Velocity Reviews - Computer Hardware Reviews

Velocity Reviews > Newsgroups > Programming > Ruby > ruby 1.8.6, threadpooling and blocking sockets - advice/help

Reply
Thread Tools

ruby 1.8.6, threadpooling and blocking sockets - advice/help

 
 
Daniel Bush
Guest
Posts: n/a
 
      10-19-2009
Hi,
I think I'm running up against ruby 1.8.6's not so
stellar threading system. Was hoping someone
could confirm or otherwise point out some flaws.

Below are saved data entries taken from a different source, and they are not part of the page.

-- ==== Sys2Proof/Machine/State.lean ====
section
/-! DEFINITION. The state of the part: its blocks as 00_scope.md 0.3 gives them, what is under way between them, and the
queue of commands that wait. INVENTORY.md, '## State', lists every piece with the rule that names it. -/

namespace Sys2Proof.Machine

/-- The whole state of the part. `pending` is the queue of waiting commands, first in, first out; everything else is the
manual's. -/
structure State where
  ports : Vector PortUnit 6
  links : Links
  table : Table
  engine : Engine
  monitor : Monitor
  config : ConfigUnit
  pending : List Instr
deriving DecidableEq, Repr

/-- The reasons a step can stop with a fault: none. Every event of the manual has an outcome in which the part goes on;
its faults are records in State (Section 8), not stops of the machine. No meaning raises one, which is safe. -/
inductive Fault where
deriving DecidableEq, Repr

/-- The reasons a step can be refused. -/
inductive Refusal where
  /-- Raised by an arm of exec whose command has no meaning yet, naming the command's row. Safe: the machine stops. -/
  | notModelled (mnemonic : String)
deriving DecidableEq, Repr

/-- The straps State.reset takes: all low. DESIGN CHOICE, notes/assumptions/1.md: the manual makes them inputs. -/
def lowStraps : Straps where
  sup1 := false
  sup2 := false
  sup3 := false
  sup4 := false
  sup5 := false
  onl1 := false
  onl2 := false
  onl3 := false
  onl4 := false
  onl5 := false
  bw1 := false
  bw0 := false
  btop := false

/-- The part right after a device reset with every strap low and no input asserted (R24, R94, R134, R177, R191), with
no command waiting. -/
def State.reset : State where
  ports := Vector.ofFn fun p => resetPortUnit lowStraps p false
  links := resetLinks
  table := resetTable lowStraps
  engine := resetEngine false 0
  monitor := resetMonitor lowStraps
  config := resetConfig lowStraps
  pending := []

end Sys2Proof.Machine
end

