-- ==== Sys2Proof/Machine/Step.lean ====
section
/-! DEFINITION. One step of the part. With commands waiting, it takes the one at the front of the queue; with none, a tick
of the reference timebase passes (DESIGN CHOICE, notes/assumptions/4.md: the table has no row for a tick). -/

namespace Sys2Proof.Machine

/-- One step: the command at the front of the queue is carried out with the queue's rest; on an empty queue the timebase
ticks (R115), which changes nothing while no timer runs and no port waits to retry. -/
def step (s : State) : Host.Outcome State Fault Refusal :=
  match s.pending with
  | [] => .next s.tick
  | c :: rest => exec c { s with pending := rest }

/-- The state with the command that a word spells put at the front of its queue; unchanged where the word spells none. -/
def State.withFetchWord (s : State) (nbits w : Nat) : State :=
  match decodeTableWord nbits w with
  | none => s
  | some c => { s with pending := c :: s.pending }

end Sys2Proof.Machine
end

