/-- A WRITE to ISSUE: in IDLE the slot captures the staged request under the next number and refuses it itself, sends it,
or holds it behind the stale-request flag; in any other slot state the write is dropped and overrun is set (R175, R179).
What is sent or held takes the place of a request of the port still untaken or still held, were there one: the model's
choice, notes/assumptions/28.md.
The REQUEST word carries the expected generation in bits 15 to 0, the target in bits 22 to 16, ANY in bit 23 and the kind
code in bits 28 to 24; codes 1 to 17 name the requests and the others none (R183). -/
def Obligations.IssueCapturesTheRequest : Prop :=
  ∀ (s : State) (p : PortId) (a : Access), s.SlotOpen p → a.kind = .write → a.size = .four →
    a.addr.toNat = 0xFFFFF020 →
    let u := s.port p
    let captured : Captured := { number := u.slot.number + 1, request := u.slot.request, params := u.slot.params }
    let taken : Slot := { u.slot with
      state := .pending, overrun := false, number := u.slot.number + 1, result := 0, resultWords := vfill 5 0 }
    let leaves (sl : Slot) : State :=
      { s with ports := vput s.ports p { u with slot := sl, answer := some (.done none) } }
    let outsidePorts (k : RequestKind) : Prop :=
      k ∈ [.portOnline, .portOffline, .fence, .unfence, .clearFault, .queryPort] ∧ 6 ≤ captured.target
    (captured.expected = u.slot.request.extractLsb' 0 16 ∧
      captured.target = (u.slot.request.extractLsb' 16 7).toNat ∧
      captured.any = u.slot.request.getLsbD 23 ∧
      ∀ k, captured.kind = some k ↔ requestKinds[(u.slot.request.extractLsb' 24 5).toNat]? = some (some k)) ∧
    (u.slot.state ≠ .idle → exec (.accessArrival p a) s = .next (leaves { u.slot with overrun := true })) ∧
    (u.slot.state = .idle →
      (captured.kind = none → exec (.accessArrival p a) s =
        .next (leaves (taken.given captured.number (plainResult .invalid none)))) ∧
      ∀ k, captured.kind = some k →
        (outsidePorts k → exec (.accessArrival p a) s =
          .next (leaves (taken.given captured.number (plainResult .noSuch none)))) ∧
        (¬ outsidePorts k → u.staleRequest = true →
          exec (.accessArrival p a) s = .next (leaves { taken with held := some captured })) ∧
        (¬ outsidePorts k → u.staleRequest = false → exec (.accessArrival p a) s =
          .next { leaves taken with
            links := { s.links with requests := vput s.links.requests p (some captured) } }))
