@[simp] theorem State.engineSubtract_port_at (s : State) (w : WindowId) (e : Epoch) (q : PortId) :
    (s.engineSubtract w e).port q = s.port q := rfl

@[simp] theorem State.engineSubtract_record_at (s : State) (w : WindowId) (e : Epoch) (v : WindowId) :
    (s.engineSubtract w e).record v = s.record v := rfl

@[simp] theorem State.engineSubtract_toTable_at (s : State) (w : WindowId) (e : Epoch) (q : PortId) :
    (s.engineSubtract w e).toTable q = s.toTable q := rfl

@[simp] theorem State.engineSubtract_toPort_at (s : State) (w : WindowId) (e : Epoch) (q : PortId) :
    (s.engineSubtract w e).toPort q = s.toPort q := rfl

@[simp] theorem State.engineSubtract_waitingWalk_at (s : State) (w : WindowId) (e : Epoch) (q : PortId) :
    (s.engineSubtract w e).waitingWalk q = s.waitingWalk q := rfl

@[simp] theorem State.engineSubtract_requestOf_at (s : State) (w : WindowId) (e : Epoch) (q : PortId) :
    (s.engineSubtract w e).requestOf q = s.requestOf q := rfl

@[simp] theorem State.engineSubtract_reservation_at (s : State) (w : WindowId) (e : Epoch) (q : PortId) :
    (s.engineSubtract w e).reservation q = s.reservation q := rfl

@[simp] theorem State.setReservation_port_at (s : State) (p : PortId) (r : Option Reservation) (q : PortId) :
    (s.setReservation p r).port q = s.port q := rfl

@[simp] theorem State.setReservation_record_at (s : State) (p : PortId) (r : Option Reservation) (v : WindowId) :
    (s.setReservation p r).record v = s.record v := rfl

@[simp] theorem State.setReservation_toTable_at (s : State) (p : PortId) (r : Option Reservation) (q : PortId) :
    (s.setReservation p r).toTable q = s.toTable q := rfl

@[simp] theorem State.setReservation_toPort_at (s : State) (p : PortId) (r : Option Reservation) (q : PortId) :
    (s.setReservation p r).toPort q = s.toPort q := rfl

@[simp] theorem State.setReservation_waitingWalk_at (s : State) (p : PortId) (r : Option Reservation) (q : PortId) :
    (s.setReservation p r).waitingWalk q = s.waitingWalk q := rfl

@[simp] theorem State.setReservation_requestOf_at (s : State) (p : PortId) (r : Option Reservation) (q : PortId) :
    (s.setReservation p r).requestOf q = s.requestOf q := rfl

@[simp] theorem State.setReservation_reservation_at (s : State) (p : PortId) (r : Option Reservation) (q : PortId) :
    (s.setReservation p r).reservation q = if q = p then r else s.reservation q := by
  simp [State.reservation]

@[simp] theorem State.setPermission_port_at (s : State) (p : PortId) (b : Bool) (q : PortId) :
    (s.setPermission p b).port q = s.port q := rfl

@[simp] theorem State.setPermission_record_at (s : State) (p : PortId) (b : Bool) (v : WindowId) :
    (s.setPermission p b).record v = s.record v := rfl

@[simp] theorem State.setPermission_toTable_at (s : State) (p : PortId) (b : Bool) (q : PortId) :
    (s.setPermission p b).toTable q = s.toTable q := rfl

@[simp] theorem State.setPermission_toPort_at (s : State) (p : PortId) (b : Bool) (q : PortId) :
    (s.setPermission p b).toPort q = s.toPort q := rfl

@[simp] theorem State.setPermission_waitingWalk_at (s : State) (p : PortId) (b : Bool) (q : PortId) :
    (s.setPermission p b).waitingWalk q = s.waitingWalk q := rfl

@[simp] theorem State.setPermission_requestOf_at (s : State) (p : PortId) (b : Bool) (q : PortId) :
    (s.setPermission p b).requestOf q = s.requestOf q := rfl

@[simp] theorem State.setPermission_reservation_at (s : State) (p : PortId) (b : Bool) (q : PortId) :
    (s.setPermission p b).reservation q = s.reservation q := rfl

@[simp] theorem State.setLinkEpoch_port_at (s : State) (w : WindowId) (e : Option Epoch) (q : PortId) :
    (s.setLinkEpoch w e).port q = s.port q := rfl

@[simp] theorem State.setLinkEpoch_record_at (s : State) (w : WindowId) (e : Option Epoch) (v : WindowId) :
    (s.setLinkEpoch w e).record v = s.record v := rfl

@[simp] theorem State.setLinkEpoch_toTable_at (s : State) (w : WindowId) (e : Option Epoch) (q : PortId) :
    (s.setLinkEpoch w e).toTable q = s.toTable q := rfl

@[simp] theorem State.setLinkEpoch_toPort_at (s : State) (w : WindowId) (e : Option Epoch) (q : PortId) :
    (s.setLinkEpoch w e).toPort q = s.toPort q := rfl

@[simp] theorem State.setLinkEpoch_waitingWalk_at (s : State) (w : WindowId) (e : Option Epoch) (q : PortId) :
    (s.setLinkEpoch w e).waitingWalk q = s.waitingWalk q := rfl

@[simp] theorem State.setLinkEpoch_requestOf_at (s : State) (w : WindowId) (e : Option Epoch) (q : PortId) :
    (s.setLinkEpoch w e).requestOf q = s.requestOf q := rfl

@[simp] theorem State.setLinkEpoch_reservation_at (s : State) (w : WindowId) (e : Option Epoch) (q : PortId) :
    (s.setLinkEpoch w e).reservation q = s.reservation q := rfl

@[simp] theorem State.keepReservations_port_at (s : State) (keep : Reservation → Bool) (q : PortId) :
    (s.keepReservations keep).port q = s.port q := rfl

@[simp] theorem State.keepReservations_record_at (s : State) (keep : Reservation → Bool) (v : WindowId) :
    (s.keepReservations keep).record v = s.record v := rfl

@[simp] theorem State.keepReservations_toTable_at (s : State) (keep : Reservation → Bool) (q : PortId) :
    (s.keepReservations keep).toTable q = s.toTable q := rfl

@[simp] theorem State.keepReservations_toPort_at (s : State) (keep : Reservation → Bool) (q : PortId) :
    (s.keepReservations keep).toPort q = s.toPort q := rfl

@[simp] theorem State.keepReservations_waitingWalk_at (s : State) (keep : Reservation → Bool) (q : PortId) :
    (s.keepReservations keep).waitingWalk q = s.waitingWalk q := rfl

@[simp] theorem State.keepReservations_requestOf_at (s : State) (keep : Reservation → Bool) (q : PortId) :
    (s.keepReservations keep).requestOf q = s.requestOf q := rfl

@[simp] theorem State.keepReservations_reservation_at (s : State) (keep : Reservation → Bool) (q : PortId) :
    (s.keepReservations keep).reservation q = (s.reservation q).filter keep := by
  simp [State.reservation]

@[simp] theorem State.modifyEngine_port_at (s : State) (f : Engine → Engine) (q : PortId) :
    (s.modifyEngine f).port q = s.port q := rfl

@[simp] theorem State.modifyEngine_record_at (s : State) (f : Engine → Engine) (v : WindowId) :
    (s.modifyEngine f).record v = s.record v := rfl

@[simp] theorem State.modifyEngine_toTable_at (s : State) (f : Engine → Engine) (q : PortId) :
    (s.modifyEngine f).toTable q = s.toTable q := rfl

@[simp] theorem State.modifyEngine_toPort_at (s : State) (f : Engine → Engine) (q : PortId) :
    (s.modifyEngine f).toPort q = s.toPort q := rfl

@[simp] theorem State.modifyEngine_waitingWalk_at (s : State) (f : Engine → Engine) (q : PortId) :
    (s.modifyEngine f).waitingWalk q = s.waitingWalk q := rfl

@[simp] theorem State.modifyEngine_requestOf_at (s : State) (f : Engine → Engine) (q : PortId) :
    (s.modifyEngine f).requestOf q = s.requestOf q := rfl

@[simp] theorem State.modifyEngine_reservation_at (s : State) (f : Engine → Engine) (q : PortId) :
    (s.modifyEngine f).reservation q = s.reservation q := rfl

/-! ### The updates of one port, as changes of its unit -/

@[simp] theorem State.modifyPort_modifyPort (s : State) (p : PortId) (f g : PortUnit → PortUnit) :
    (s.modifyPort p f).modifyPort p g = s.modifyPort p fun u => g (f u) := by
  simp [State.modifyPort, State.setPort, State.port]

@[simp] theorem State.setCurrent_eq (s : State) (p : PortId) (c : CurrentAccess) :
    s.setCurrent p c = s.modifyPort p fun u => { u with current := c } := rfl

@[simp] theorem State.setStaleWalk_eq (s : State) (p : PortId) (b : Bool) :
    s.setStaleWalk p b = s.modifyPort p fun u => { u with staleWalk := b } := rfl

@[simp] theorem State.setLookaside_eq (s : State) (p : PortId) (l : Lookaside) :
    s.setLookaside p l = s.modifyPort p fun u => { u with lookaside := l } := rfl

@[simp] theorem State.modifySlot_eq (s : State) (p : PortId) (f : Slot → Slot) :
    s.modifySlot p f = s.modifyPort p fun u => { u with slot := f u.slot } := rfl

@[simp] theorem State.answer_eq (s : State) (p : PortId) (a : Answer) :
    s.answer p a = s.modifyPort p fun u => { u with answer := some a } := rfl

@[simp] theorem State.breakGranule_eq (s : State) (a : SysAddr) :
    s.breakGranule a = s.keepReservations fun r => r.granule != granuleOf a := rfl

@[simp] theorem State.breakWindow_eq (s : State) (w : WindowId) :
    s.breakWindow w = s.keepReservations fun r => r.window != w := rfl

end Sys2Proof.Machine
end

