theorem test_addition_raises :
    let s := (withWindow State.reset (body .live none)).setToTable 1 [.addition 1 0]
    ((after (exec (.addition 1) s)).record 1).count 0 = 1 := by decide

/-- R79: an acknowledgement with another set generation leaves the set. -/
theorem test_acknowledgement_checks_generation :
    let b : WindowBody := { body .live none with shootSet := [0, 1], setGeneration := some 2 }
    let s (g : Generation) := (withWindow State.reset b).setToTable 1 [.acknowledgement 1 g]
    ((after (exec (.acknowledgement 1) (s 2))).record 1).outstanding = [0] ∧
      ((after (exec (.acknowledgement 1) (s 1))).record 1).outstanding = [0, 1] := by decide

theorem test_shootDown_invalidates :
    let s := (unit0 fun u => { u with lookaside := u.lookaside.install copy }).setToPort 0 [.shootDown 1 3]
    let t := after (exec (.shootDown 0) s)
    (t.port 0).lookaside = emptyLookaside ∧ t.toTable 0 = [.acknowledgement 1 3] := by decide

/-- I0's access is parked on W1. -/
def parked (a : Access) (ms : List TableMessage) : State :=
  (unit0 fun u => { u with current := .parked a 1 { limit := 32, ticks := 5 } }).setToPort 0 ms

theorem test_releaseNotice_walks_again :
    let a := acc .read .four 0x10000040
    let t := after (exec (.releaseNotice 0) (parked a [.releaseNotice 1]))
    (t.port 0).current = .walking a true ∧ t.waitingWalk 0 = some a.toAccessHead := by decide

theorem test_retireNotice_answers_retry :
    let t := after (exec (.retireNotice 0) (parked (acc .read .four 0x10000040) [.retireNotice 1]))
    (t.port 0).answer = some .retry ∧ (t.port 0).current = .idle := by decide

theorem test_parkTimerExpiry_answers_retry :
    let s (n : Nat) := unit0 fun u =>
      { u with current := .parked (acc .read .four 0x10000040) 1 { limit := 32, ticks := n } }
    let t := after (exec (.parkTimerExpiry 0) (s 33))
    (t.port 0).answer = some .retry ∧ (t.port 0).current = .idle ∧
      (after (exec (.parkTimerExpiry 0) (s 32))).ports = (s 32).ports := by decide

/-- 11.2: HOLD expecting 30 makes W1 HELD at 31 with the set of the ports online; only I0 is, and it gets the shoot-down. -/
theorem test_hold_fills_set :
    let s := asking (State.reset.setRecord 1 { generation := 30, body := some (body .live none) }) 0 (request 4 1 30 0 0 0 0)
    let t := after (exec .hold s)
    let b : WindowBody := { body .held (some (.hold 0 1 false)) with shootSet := [0], setGeneration := some 31 }
    t.record 1 = { generation := 31, body := some b } ∧
      t.toPort 0 = [.shootDown 1 31] ∧ (t.port 0).slot.state = .pending := by decide

/-- 11.2: AMEND of the HELD, settled window moves its target to 0_3001_0000h: DONE with generation 32. -/
theorem test_amend_moves_target :
    let held := { generation := 31, body := some (body .held (some (.hold 0 0 true))) }
    let s := asking (State.reset.setRecord 1 held) 0 (request 2 1 31 0x10000000 0x30100000 0x281400 0xA)
    let t := after (exec .amend s)
    (t.record 1).generation = 32 ∧ ((t.record 1).body.map fun b => (b.phase, b.terms.targetBase)) = some (.held, 0x030100000) ∧
      (t.port 0).slot.result = 0x00200101 := by decide

/-- 11.2: RELEASE at 32 returns it to LIVE at 33 and sends the release notice. -/
theorem test_release_returns_to_live :
    let held := { generation := 32, body := some (body .held (some (.hold 0 0 true))) }
    let s := asking (State.reset.setRecord 1 held) 0 (request 5 1 32 0 0 0 0)
    let t := after (exec .release s)
    t.record 1 = { generation := 33, body := some (body .live none) } ∧ t.toPort 0 = [.releaseNotice 1] := by decide

/-- R63: a RELEASE of an unsettled HOLD posts CANCELLED to its requester. -/
theorem test_release_cancels :
    let s := asking (asking (withWindow State.reset (body .held (some (.hold 1 1 false)))) 1 (request 4 1 1 0 0 0 0)) 0
      (request 5 1 2 0 0 0 0)
    let t := after (exec .release ((s.setRequest 1 none)))
    (t.port 1).slot.result = 0x00030102 ∧ (t.port 0).slot.result = 0x00030101 := by decide

/-- R66: a RETIRE of a STAGED window is over at once; its generation is kept, raised. -/
theorem test_retire_frees_staged :
    let s := asking (withWindow State.reset (body .staged none)) 0 (request 6 1 2 0 0 0 0)
    (after (exec .retire s)).record 1 = { generation := 3, body := none } := by decide

/-- 11.3: lowering a right from READ_WRITE to READ flips the epoch from 1 to 0 and counts go on under 1. -/
theorem test_setRights_flips_epoch :
    let b : WindowBody := { body .live none with epoch := 1, counts := #v[0, 3] }
    let s := asking (State.reset.setRecord 1 { generation := 5, body := some b }) 0 (request 7 1 5 0 0 0 6)
    let t := after (exec .setRights s)
    (t.record 1).generation = 6 ∧ (t.record 1).count 1 = 3 ∧ t.monitor.linkEpoch.get 1 = some 0 ∧
      ((t.record 1).body.map fun b => (b.epoch, b.pendingOp)) = some (0, some (.revise 0 1 true)) := by decide

/-- R187: Q0 of QUERY_WINDOW, selector 1, for a LIVE window with nothing outstanding. -/
theorem test_queryWindow_reports :
    let s := asking (withWindow State.reset (body .live none)) 0 (request 8 1 0 1 0 0 0)
    ((after (exec .queryWindow s)).port 0).slot.resultWords = #v[0x0000000A, 0, 0, 0, 0] := by decide

/-- 11.7: PORT_OFFLINE of a port with a parked access makes it QUIESCING and posts nothing. -/
theorem test_portOffline_quiesces :
    let s := asking (State.reset.modifyPort 1 fun u =>
      { u with state := .active, current := .parked (acc .read .four 0) 1 { limit := 32, ticks := 0 } }) 0
      (request 10 1 0 0 0 0 0)
    let t := after (exec (.portOffline 0) s)
    (t.port 1).state = .quiescing ∧ (t.port 1).offlineRequester = some (0, 1) ∧ (t.port 0).slot.state = .pending := by
  decide

theorem test_fence_fences :
    let s := asking (State.reset.modifyPort 1 fun u => { u with state := .active }) 0 (request 11 1 0 0 0 0 0)
    ((after (exec (.fence 0) s)).port 1).state = .fenced := by decide

/-- 11.5: UNFENCE of a port whose record is empty; the code of STATE where it is occupied. -/
theorem test_unfence_unfences :
    let s := asking (State.reset.modifyPort 1 fun u => { u with state := .fenced }) 0 (request 12 1 0 0 0 0 0)
    ((after (exec (.unfence 0) s)).port 1).state = .active := by decide

/-- A fault of I0's record. -/
def aFault : FaultInfo := matchFault (acc .read .four 0x20000000).toAccessHead .noWindow none

theorem test_clearFault_empties :
    let s := asking (unit0 fun u => { u.offerFault aFault with overflow := 2 }) 0 (request 13 0 0 0 0 0 0)
    let t := after (exec (.clearFault 0) s)
    (t.port 0).fault = none ∧ (t.port 0).overflow = 0 ∧ (t.port 0).faultLine = false := by decide

/-- R189: Q0 and Q1 of a NO_WINDOW fault of a READ 4, class DATA, level USER: kind 1, size 2, local address present. -/
theorem test_queryPort_reports_fault :
    let s := asking (unit0 fun u => u.offerFault aFault) 0 (request 14 0 0 1 0 0 0)
    ((after (exec (.queryPort 0) s)).port 0).slot.resultWords = #v[0x00000903, 0x20000000, 0, 0, 0] := by decide

theorem test_setParam_sets :
    let s := asking State.reset 0 (request 15 1 0 1023 0 0 0)
    (after (exec (.setParam 0) s)).config.responseLimit = 1023 := by decide

theorem test_clearDeviceFault_releases :
    let s := asking (State.reset.offerDeviceFault aFault 4) 0 (request 16 0 0 0 0 0 0)
    let t := after (exec (.clearDeviceFault 0) s)
    t.config.fault = none ∧ t.config.alertLine = false := by decide

/-- R190: the defaults of R191: park limit 32, retry limit 3, response limit 64, every rank 1. -/
theorem test_queryDevice_reports :
    let s := asking State.reset 0 (request 17 0 0 0 0 0 0)
    ((after (exec (.queryDevice 0) s)).port 0).slot.resultWords = #v[0x00400320, 0x00000555, 0, 0, 0] := by decide

theorem test_resultTaken_completes :
    let s := asking State.reset 0 (request 4 1 0 0 0 0 0)
    let t := after (exec (.resultTaken 0 1 (plainResult .done (some 7))) s)
    (t.port 0).slot.result = 0x00070101 ∧ (t.port 0).slot.doneLine = true := by decide

theorem test_acknowledge_returns_to_idle :
    let s := State.reset.modifySlot 0 fun sl => { sl with state := .complete, doneLine := true, result := 5 }
    let t := after (exec (.acknowledge 0) s)
    (t.port 0).slot.state = .idle ∧ (t.port 0).slot.doneLine = false ∧ (t.port 0).slot.result = 5 := by decide

theorem test_registerWrite_stores :
    let t := after (exec (.registerWrite 0 (.param 5) 0xDEADBEEF) State.reset)
    (t.port 0).slot.params = #v[0, 0, 0, 0, 0, 0xDEADBEEF] ∧
      (after (exec (.registerWrite 0 .identity 1) State.reset)).ports =
        (unit0 fun u => { u with answer := some (.done none) }).ports := by decide

/-! ### The bus, after 11.4 to 11.7 -/

/-- I3's WRITE 4 at 5000_0104h through the 8-bit W44, with some parts completed. -/
def splitWrite (done : Nat) : BusAccess where
  origin := 3
  fromStore := false
  kind := .write
  size := .four
  sysAddr := 0x060000104
  data := #v[some 0x11, some 0x22, some 0x33, some 0x44]
  width := .w8
  window := 44
  epoch := 0
  partsTotal := 4
  partsDone := done
  retryCount := 0
  retryLimit := 3
  assembled := #v[none, none, none, none]
  abandoned := false

/-- A store entry of I4 through W50, at port epoch 3. -/
def entryK : StoreEntry where
  port := 4
  portEpoch := 3
  window := 50
  epoch := 0
  sysAddr := 0x070000000
  size := .four
  data := #v[some 0x11, some 0x22, some 0x33, some 0x44]
  width := .w32
  cls := .data
  level := .user
  partsDone := 0

/-- The next part of an access is presented, as the first of all; the store holds these entries. -/
def presenting (s : State) (r : BusAccess) (store : List StoreEntry) : State :=
  let t := if r.fromStore then s else s.modifyPort r.origin fun u =>
    { u with current := .onBus (acc r.kind r.size 0x50000104)
              { window := r.window, epoch := r.epoch, sysAddr := r.sysAddr, width := r.width, linkable := true,
                posted := false } }
  t.modifyEngine fun e =>
    { e with holder := r.holder, access := some r, part := some (partAt r r.partsDone), store := store
             presented := 1, timer := some { limit := 64, ticks := 0 } }
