-- ==== Sys2Proof/Word.lean ====
section
/-!
DEFINITION. Sys2Proof/Word.lean: the word types of the spec (04 R102, 14 R400) and the sparse map used for
every large array of the machine.
-/
namespace Sys2Proof

/-- One byte of a frame, a record or a memory. -/
abbrev Byte := BitVec 8

/-- A 32-bit register or instruction word of a Marrow core (14 R400, 15 R436). -/
abbrev Word := BitVec 32

/-- Sparse data by key: (key, value) pairs, keys strictly rising, no value equal to what an unlisted key reads as. -/
abbrev AMap (α : Type) := List (Nat × α)

/-- Bytes given by their numbers, for literals. -/
def bytes (l : List Nat) : List Byte := l.map (BitVec.ofNat 8)

end Sys2Proof
end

Note: I get reasonable performance when running on
ruby 1.9 it's just 1.8.6 that hangs like a
deadlock when I start using too many threads in
one of my test scripts. (My focus is actually
on 1.9 and jruby anyway).

Give you an idea:

I might get a pool of 10 acceptor threads to run
something like the following (each has their own
version of this code):

client, client_sockaddr = @socket.accept
# Threads block on #accept.
data = client.recvfrom( 40 )[0].chomp
@mutex.synchronize do
puts "#{Thread.current} received #{data}... "
end
client.close

on @socket which was set up like this:

@socket = Socket.new( AF_INET, SOCK_STREAM, 0 )
@sockaddr = Socket.pack_sockaddr_in( 2200, 'localhost')
@socket.bind( @sockaddr )
@socket.listen( 100 )

I wanted to create a barrage of requests so next I
create a pool of requester threads which each run
something like this:

socket = Socket.new( AF_INET, SOCK_STREAM, 0 )
sockaddr = Socket.pack_sockaddr_in( 2200, 'localhost' )
socket.connect( sockaddr )
socket.puts "request #{i}"
socket.close

All of this in one script. If I have so much as
2 requester threads in addition to the 10
acceptors waiting to receive their requests, 1.8.6
just seizes up before processing anything. If I
use 2 acceptors and 2 requesters, it works. If I
use 10 acceptors, 1 requester it works. When it
does work however, it doesn't appear to schedule
threads too well; it just seems to use one all the
time - although this seems to happen only when
using sockets as opposed to a more general job
queue.

I haven't submitted the full code because it uses
a threadpool library I'm still building/reviewing.

Regards,

Daniel Bush
--
Posted via http://www.ruby-forum.com/.

 
Reply With Quote
 
 
 
 
Robert Klemme
Guest
Posts: n/a
 
      10-19-2009
On 10/19/2009 02:51 PM, Daniel Bush wrote:
> Hi,
> I think I'm running up against ruby 1.8.6's not so
> stellar threading system. Was hoping someone
> could confirm or otherwise point out some flaws.
>
> Note: I get reasonable performance when running on
> ruby 1.9 it's just 1.8.6 that hangs like a
> deadlock when I start using too many threads in
> one of my test scripts. (My focus is actually
> on 1.9 and jruby anyway).
>
> Give you an idea:
>
> I might get a pool of 10 acceptor threads to run
> something like the following (each has their own
> version of this code):
>
> client, client_sockaddr = @socket.accept
> # Threads block on #accept.
> data = client.recvfrom( 40 )[0].chomp
> @mutex.synchronize do
> puts "#{Thread.current} received #{data}... "
> end
> client.close
>
> on @socket which was set up like this:
>
> @socket = Socket.new( AF_INET, SOCK_STREAM, 0 )
> @sockaddr = Socket.pack_sockaddr_in( 2200, 'localhost')
> @socket.bind( @sockaddr )
> @socket.listen( 100 )


This won't work. You can have only 1 acceptor thread per server socket.
Typically you dispatch processing *after* the accept to a thread
(either newly created or taken from a pool).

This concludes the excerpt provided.